(Stored data)
@[simp] theorem State.session_setCustody (s : State) (u v : Engine) (c : Custody) :
    (s.setCustody u c).session v = s.session v := by
  cases u <;> cases v <;> rfl

theorem State.setCustody_setCustody (s : State) (u : Engine) (c d : Custody) :
    (s.setCustody u c).setCustody u d = s.setCustody u d := by
  cases u <;> rfl

theorem State.setCustody_self (s : State) (u : Engine) : s.setCustody u (s.custody u) = s := by
  cases u <;> rfl

theorem Session.invalid_eq_self {x : Session} (h : x.lastRes = .invalidArgument) : x.invalid = x := by
  rw [Session.invalid, ← h]

theorem Session.repeatError_eq_self {x : Session} (h : x.lastRes = x.failErr) : x.repeatError = x := by
  obtain ⟨⟩ := x; cases h; rfl

theorem Enc.whenOpen_stuck {e : Enc} (h : e.toSession.Stuck) (f : Enc → Effect Enc) :
    e.whenOpen f = { regs := e, writes := [] } := by
  rcases h with ⟨hp, hl⟩ | ⟨hp, hl⟩
  · rw [Enc.whenOpen_idle hp, Enc.invalid, Session.invalid_eq_self hl]
  · rw [Enc.whenOpen_failed hp, Enc.repeatError, Session.repeatError_eq_self hl]

theorem Dec.whenOpen_stuck {d : Dec} (h : d.toSession.Stuck) (f : Dec → Effect Dec) :
    d.whenOpen f = { regs := d, writes := [] } := by
  rcases h with ⟨hp, hl⟩ | ⟨hp, hl⟩
  · rw [Dec.whenOpen_idle hp, Dec.invalid, Session.invalid_eq_self hl]
  · rw [Dec.whenOpen_failed hp, Dec.repeatError, Session.repeatError_eq_self hl]

/-- A FEED or END of a stuck session leaves everything but who may use the window. -/
theorem exec_stuck {i : Instr} (hi : i.isStart = false) {s : State} (h : (s.session i.engine).Stuck) :
    ∃ c, exec i s = .next (s.setCustody i.engine c) := by
  cases i with
  | encStart | decStart => cases hi
  | encFeed b last =>
    rw [exec_enc rfl, Instr.encEffect, Enc.feed, Enc.whenOpen_stuck h]; exact ⟨_, rfl⟩
  | encEnd =>
    rw [exec_enc rfl, Instr.encEffect, Enc.finish, Enc.whenOpen_stuck h]; exact ⟨_, rfl⟩
  | decFeed b last =>
    rw [exec_dec rfl, Instr.decEffect, Dec.feed, Dec.whenOpen_stuck h]; exact ⟨_, rfl⟩
  | decEnd =>
    rw [exec_dec rfl, Instr.decEffect, Dec.finish, Dec.whenOpen_stuck h]; exact ⟨_, rfl⟩

/-- Where a command of a one-shot leaves its session: open after `OK`, or stuck after an error. -/
def Session.OpenOrStuck (x : Session) : Prop :=
  x.lastRes = .ok ∧ x.phase = .opened ∨ x.lastRes ≠ .ok ∧ x.Stuck

/-- A FEED or END of an open session ends `OK` with the session open, or in failure entry (R186). -/
theorem exec_opened_openOrStuck {i : Instr} (hi : i.isStart = false) {s t : State} (h : exec i s = .next t)
    (hp : (s.session i.engine).phase = .opened) : (t.session i.engine).OpenOrStuck := by
  cases he : i.engine with
  | enc =>
    rw [he] at hp; rw [exec_enc he] at h; cases h
    rw [State.session_enc] at hp
    have hcases := encEffect_cases i he s.enc
    simp only [hi, hp, Bool.false_eq_true, reduceCtorEq, false_and, and_false, false_or, true_and] at hcases
    rcases hcases with ⟨hf, herr, hl, _⟩ | ⟨ho, _, hl, _⟩
    · exact .inr ⟨by simp [hl], .inr ⟨hf, hl.trans herr.symm⟩⟩
    · exact .inl ⟨hl, ho⟩
  | dec =>
    rw [he] at hp; rw [exec_dec he] at h; cases h
    rw [State.session_dec] at hp
    have hcases := decEffect_cases i he s.params.legacyChunkZero s.dec
    simp only [hi, hp, Bool.false_eq_true, reduceCtorEq, false_and, and_false, false_or, true_and] at hcases
    rcases hcases with ⟨hf, hl, herr, _⟩ | ⟨ho, _, hl, _⟩
    · exact .inr ⟨by rcases hl with hl | hl <;> simp [hl], .inr ⟨hf, herr.symm⟩⟩
    · exact .inl ⟨hl, ho⟩

/-- A START that accepts its window opens a session, and one refused in `IDLE` leaves the engine stuck. -/
theorem exec_start_openOrStuck {i : Instr} (hi : i.isStart = true) {s t : State} (h : exec i s = .next t)
    (hw : (s.session i.engine).windowRefused = false ∨ (s.session i.engine).phase = .idle) :
    (t.session i.engine).OpenOrStuck := by
  cases i with
  | encStart =>
    rw [exec_enc rfl] at h; cases h
    change s.enc.start.regs.OpenOrStuck
    cases hr : s.enc.windowRefused
    · rw [Enc.start_accepted hr]; exact .inl ⟨rfl, rfl⟩
    · rw [Enc.start_refused hr]; exact .inr ⟨by simp, .inl ⟨hw.resolve_left (by simp [Instr.engine, hr]), rfl⟩⟩
  | decStart =>
    rw [exec_dec rfl] at h; cases h
    change s.dec.start.regs.OpenOrStuck
    cases hr : s.dec.windowRefused
    · rw [Dec.start_accepted hr]; exact .inl ⟨rfl, rfl⟩
    · rw [Dec.start_refused hr]; exact .inr ⟨by simp, .inl ⟨hw.resolve_left (by simp [Instr.engine, hr]), rfl⟩⟩
  | encFeed | encEnd | decFeed | decEnd => cases hi

section
variable {u : Engine} {cmds : List Instr} (hcmds : ∀ i ∈ cmds, i.engine = u ∧ i.isStart = false)
include hcmds

/-- FEEDs and ENDs of a stuck session leave everything but who may use the window. -/
theorem runAll_stuck {s : State} (h : (s.session u).Stuck) : ∃ c, runAll cmds s = .next (s.setCustody u c) := by
  induction cmds generalizing s with
  | nil => exact ⟨_, congrArg _ (s.setCustody_self u).symm⟩
  | cons i cmds ih =>
    obtain ⟨⟨rfl, hi⟩, hcmds⟩ := List.forall_mem_cons.1 hcmds
    obtain ⟨c, hfirst⟩ := exec_stuck hi h
    obtain ⟨c', hrest⟩ := ih hcmds (s := s.setCustody i.engine c) (by simpa using h)
    exact ⟨c', by rw [runAll_cons _ _ hfirst, hrest, State.setCustody_setCustody]⟩

/-- After a command that leaves its session open or stuck, FEEDs and ENDs that stop at the first error and the same
commands run to the last leave the same but for who may use the window. -/
theorem stop_early_of_openOrStuck {i : Instr} {s t : State} (h : exec i s = .next t)
    (ht : (t.session u).OpenOrStuck) :
    ∃ r c, runUntilError u (i :: cmds) s = .next r ∧ runAll (i :: cmds) s = .next (r.setCustody u c) := by
  induction cmds generalizing i s t with
  | nil => exact ⟨t, t.custody u, by simp [runUntilError, h], by rw [runAll_cons _ _ h, State.setCustody_self]; rfl⟩
  | cons j cmds ih =>
    rw [runUntilError, h, runAll_cons _ _ h]
    rcases ht with ⟨hok, hopen⟩ | ⟨herr, hstuck⟩
    · obtain ⟨⟨rfl, hj⟩, hcmds⟩ := List.forall_mem_cons.1 hcmds
      have hnext := exec_eq j t
      simp only [if_pos hok]
      exact ih hcmds hnext (exec_opened_openOrStuck hj hnext hopen)
    · simp only [if_neg herr]
      obtain ⟨c, hrest⟩ := runAll_stuck hcmds hstuck
      exact ⟨t, c, rfl, hrest⟩

end

/-- A one-shot's commands after its START are FEEDs of its engine and the END. -/
theorem feedChunk_end {u : Engine} {feed : Byte → Bool → Instr} {finish : Instr}
    (hfeed : ∀ b last, (feed b last).engine = u ∧ (feed b last).isStart = false)
    (hend : finish.engine = u ∧ finish.isStart = false) (p : List Byte) :
    ∀ i ∈ feedChunk feed p ++ [finish], i.engine = u ∧ i.isStart = false := by
  induction p using feedChunk.induct with
  | case1 => simpa [feedChunk] using hend
  | case2 b => simpa [feedChunk] using ⟨hfeed b true, hend⟩
  | case3 b c rest ih => exact List.forall_mem_cons.2 ⟨hfeed b false, ih⟩

/-- Settles O56: the session is open after the START or stuck, and it stays stuck after the first error. -/
theorem stoppingEarlyChangesNothing : Obligations.StoppingEarlyChangesNothing := by
  intro p base cap s
  refine ⟨fun hw => ?_, fun hw => ?_⟩
  · have hstart := exec_eq .encStart ((s.writeReg .encDstBase base).writeReg .encDstCap cap)
    have htail := feedChunk_end (u := .enc) (feed := .encFeed) (finish := .encEnd)
      (fun _ _ => ⟨rfl, rfl⟩) ⟨rfl, rfl⟩ p
    exact stop_early_of_openOrStuck htail hstart
      (exec_start_openOrStuck rfl hstart (hw.imp_left Session.windowRefused_false_iff.2))
  · have hstart := exec_eq .decStart ((s.writeReg .decDstBase base).writeReg .decDstCap cap)
    have htail := feedChunk_end (u := .dec) (feed := .decFeed) (finish := .decEnd)
      (fun _ _ => ⟨rfl, rfl⟩) ⟨rfl, rfl⟩ p
    exact stop_early_of_openOrStuck htail hstart
      (exec_start_openOrStuck rfl hstart (hw.imp_left Session.windowRefused_false_iff.2))

end Sys2Proof.Machine
end

section
/-! The encoder (40_encoder.md): the forms of START, FEED and END and what each leaves unchanged, and that a session
writes the frame of its payload. -/
namespace Sys2Proof.Machine

/-! ### What every command of the encoder leaves, and the bytes it writes -/

/-- A command of the encoder leaves everything but its registers, memory and its window's custody. -/
theorem exec_onlyEnc {i : Instr} (hi : i.engine = .enc) {s t : State} (h : exec i s = .next t) : OnlyEnc s t := by
  rw [exec_enc hi] at h; cases h
  exact ⟨rfl, rfl, rfl, rfl, rfl, rfl, rfl, rfl⟩

/-- In a sound state a command of the encoder writes to no byte outside the window (20_memory.md R61). -/
theorem exec_outsideWindowKept {i : Instr} (hi : i.engine = .enc) {s t : State} (hs : s.enc.Inv)
    (h : exec i s = .next t) : OutsideWindowKept s.enc.toSession s t := by
  rw [exec_enc hi] at h; cases h
  exact fun a ha => State.read_land_outside (fun c => hs.writes_inWindow) ha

▶ TRY IT:
Would you quote, exactly and only, the lines from the one containing "(h : exec i s = .next t) : OutsideWindowKept" to the end of the entries?

▶ ANSWER SPACE:
    (h : exec i s = .next t) : OutsideWindowKept s.enc.toSession s t := by
  rw [exec_enc hi] at h; cases h
  exact fun a ha => State.read_land_outside (fun c => hs.writes_inWindow) ha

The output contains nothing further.